I posted this in another forum but it seems applicable in this one as well:
I'm a 42 yr. old female who's had back pain for over a year after seemingly pulling a muscle during sit-ups. I've been under going trigger point therapy for about 9 months and it has helped tremendously with the pain. However, a recent evaluation by a physical therapist has revealed that the trigger points are a result of overload on the quandratas lumborim (? - QL).

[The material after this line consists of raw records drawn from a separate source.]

-- ==== Sys2Proof/Certificates/Slice0/Obligations.lean ====
section
/-! DEFINITION. The statements for the provers. Each docstring names the rule of spec/ that it formalises. -/

section

open Sys2Proof Sys2Proof.Machine

/-- R64, R141, R228, R42, R208, R247: what a device reset leaves, and the state from which the model starts: every
placement entry FIXED, every coulter entry zero, every error counter zero, no function enabled, no group, no launch;
every governor NORMAL. That no function is enabled and no port is owned then, that CLOCK starts at 0 and that
nothing is resident is the model's choice (log entries 1 and 2). -/
def Obligations.ResetState : Prop :=
  ∀ t : State, (t = State.reset ∨ ∃ s, exec .deviceReset s = .next t) →
    (∀ q, mget 0 t.place q = 0) ∧ (∀ k i, mget ⟨0, 0, 0⟩ (getPart t k).coulter i = ⟨0, 0, 0⟩) ∧
    (∀ k, mget 0 t.mcCE k = 0 ∧ mget 0 t.mcUE k = 0) ∧ (∀ vf, (getFunc t vf).en = false) ∧ t.clock = 0 ∧
    allGroups t = [] ∧ allBlocks t = [] ∧ t.launches = [] ∧ t.halted = false ∧ t.frozen = false ∧
    (∀ port, (getPort t port).owner = none) ∧ ∀ die, (getDie t die).gov = .normal ∧ (getDie t die).mhz = 1500

/-- Every memory of the state after reset is in canonical form, and reads as unlisted bytes do (the byte is log entry
3's choice). -/
def Obligations.StartsCanonical : Prop :=
  State.reset.wf = true ∧ ∀ i, mget memDefault State.reset.mem i = memDefault

/-- The invariant of the model: a step that goes on keeps the local, host and peer memories in canonical form, whatever
the instruction or event, so that equal memories are equal data. The list form of memory is the model's own (log
entry 3). -/
def Obligations.StepKeepsMemoryCanonical : Prop :=
  ∀ s t : State, s.wf = true → step s = .next t → t.wf = true

/-- R255, R262 to R271: decoding the encoding of any well-formed instruction gives it back, with every operand, and with
its length, whatever bytes follow. -/
def Obligations.DecodeEncode : Prop :=
  ∀ (i : Instr) (rest : List Byte), wellFormed i = true → isEvent i = false →
    decodeWord (byteLen i) (encode i) = some i ∧ decodeBytes (encodeBytes i ++ rest) = .ok (i, byteLen i)

/-- R262, R264, R270, R271: the words that the spec's examples write out decode to the instructions that they name; a
NOP with another bit set, and a cube operation with a size code of 4, are no instructions. -/
def Obligations.DecodeWords : Prop :=
  let g : Guard := ⟨false, 7⟩
  decodeWord 2 0x9462 = some (.vaddC16 true 5 3) ∧ decodeWord 4 0x00000105 = some (.imx 1) ∧
  decodeWord 4 0x3880C319 = some (.saddi 3 3 0x388) ∧ decodeWord 4 0x000000A5 = some .exit ∧
  decodeWord 4 0x0000C0CD = some (.bar 3) ∧ decodeWord 4 0x000307C1 = some (.sysrd 0x0C 7) ∧
  decodeWord 4 0x000000F1 = some .frwkill ∧ decodeWord 4 0x000000D9 = some .fetchb ∧
  decodeWord 4 0x00000001 = some .nop ∧ decodeWord 4 0x10018511 = some (.sclz 0 5 6) ∧
  decodeWord 8 0x00002400001C0563 = some (.brv 1 false 14 18) ∧
  decodeWord 8 0x0004000C06061C03 = some (.vadd ⟨g, 0, 3, ⟨3, false⟩, .vec ⟨6, true⟩, ⟨0, false⟩, 0⟩) ∧
  decodeWord 8 0x1000004406101D9B = some (.ldr ⟨g, 16, 0, 0, false, false, false, 0, false, false, 2, 2, 3, 8⟩) ∧
  decodeWord 8 0x5004000A08181DAF = some (.matom ⟨g, false, 2, 4, 0, 2, 0, 5, 4, 12⟩) ∧
  decodeWord 8 0x0000004200141DB7 = some (.qpush ⟨g, 0, 0, 0, false, false, false, 0, false, false, 2, 1, 0, 10⟩) ∧
  decodeWord 8 0x00000A0800501E03 = some (.mcube ⟨false, 0, true, false, 2, 0, 1, 0, 0, 40⟩) ∧
  decodeWord 8 0x0000010288501E07 = some (.mldf ⟨g, 40, 4, 5, 0, 1, false⟩) ∧
  decodeWord 8 0x0002930800081E0F = some (.mstz ⟨g, 4, 0, 0, 1, 0, 3, 1, 5, false⟩) ∧
  decodeWord 8 0x0002800002121E43 = some (.xcpy ⟨9, 4, 4, false, true⟩) ∧
  decodeWord 8 0x0000007907941E57 = some (.spill ⟨10, 15, 0, false, false⟩ 32 15) ∧
  decodeWord 4 0x00000101 = none ∧ decodeWord 8 0x0000000400001E0B = none

/-- R13, R256, R8, R271: a step with nothing on the agenda, for a group in focus that its partition has chosen and that has no
trap, replay, resolution of a window that is due (R67, R68) or rejoin before it: the bytes at its PC decode to an instruction,
and the step is `exec` of it, after time has passed and the scheduler has done what is due, which leaves its registers and the
memory as they are. Bytes that decode to none are illegal. An event at the head of the agenda that may happen is the step. The
agenda, what surrounds the device, and that a run in which an engine's element was foretold in vain ends, are the model's own
(log entries 5, 45 and 44). -/
def Obligations.StepRunsDecoded : Prop :=
  ∀ (s : State), s.halted = false → s.broken = false →
    (s.env.headD [] = [] →
      let v := scheduled (tick s)
      let u := chosen v
      u.ctx = { s.ctx with pend := u.ctx.pend } ∧ (s.ctx.pend = [] → u.ctx.pend = []) ∧ u.mem = s.mem ∧
      ∀ (i : Instr) (n : Nat) (bs : List Byte), s.agenda = [] → mayIssue v = true → s.g.trapReq = none →
        s.g.replay = [] → (∀ w, s.g.window = some w → w.left ≠ 0) → (s.ctx.prefixes ≠ [] ∨ ∀ e ∈ s.ctx.stack.head?, e.rejoin ≠ s.ctx.pc) →
        fetchBytes u s.ctx.pc n = .ok bs →
        (decodeBytes bs = .ok (i, n) → step s = exec i u) ∧
        (decodeBytes bs = .error (.illegal n) → step s = illegal u n (leNat bs))) ∧
    (∀ (e : Instr) (rest : List AgItem), s.agenda = ⟨none, some e⟩ :: rest → isEvent e = true →
      mayHappen { tick s with agenda := rest } e = true → step s = exec e { tick s with agenda := rest })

It seems that whatever muscle in your abs that should bend your torso forward & back is "asleep" and therefore the QL is doing this work instead. I cannot remember the name of the muscle and the PT didn't seem to know why the muscle would be asleep. It was strange though because I could not engage the muscle. If I try to contract (like bracing for a punch to the stomach) my back muscles contract instead -- like my brain is not connected to the ab muscle. Any thoughts how something like this happens? Is this just a mechanical issue or could it be neurological?
To answer your question, yes this can be a neurological issue. If the muscle truly is not firing then there may be a complication in the signalling of the muscle. However, it may also be that you are not able to perform the purposeful activation of the muscle when you ask it to do so. In order to truly see if the muscle is/is not firing you would need to see a neurologist to have an EMG reading, which would tell the doctor if the muscle has any activity available. The other possibility is that the muscle is simply very weak, which can happen in cases of low back pain and other muscles have begun to compensate for that weakness. For any further questions feel free to post.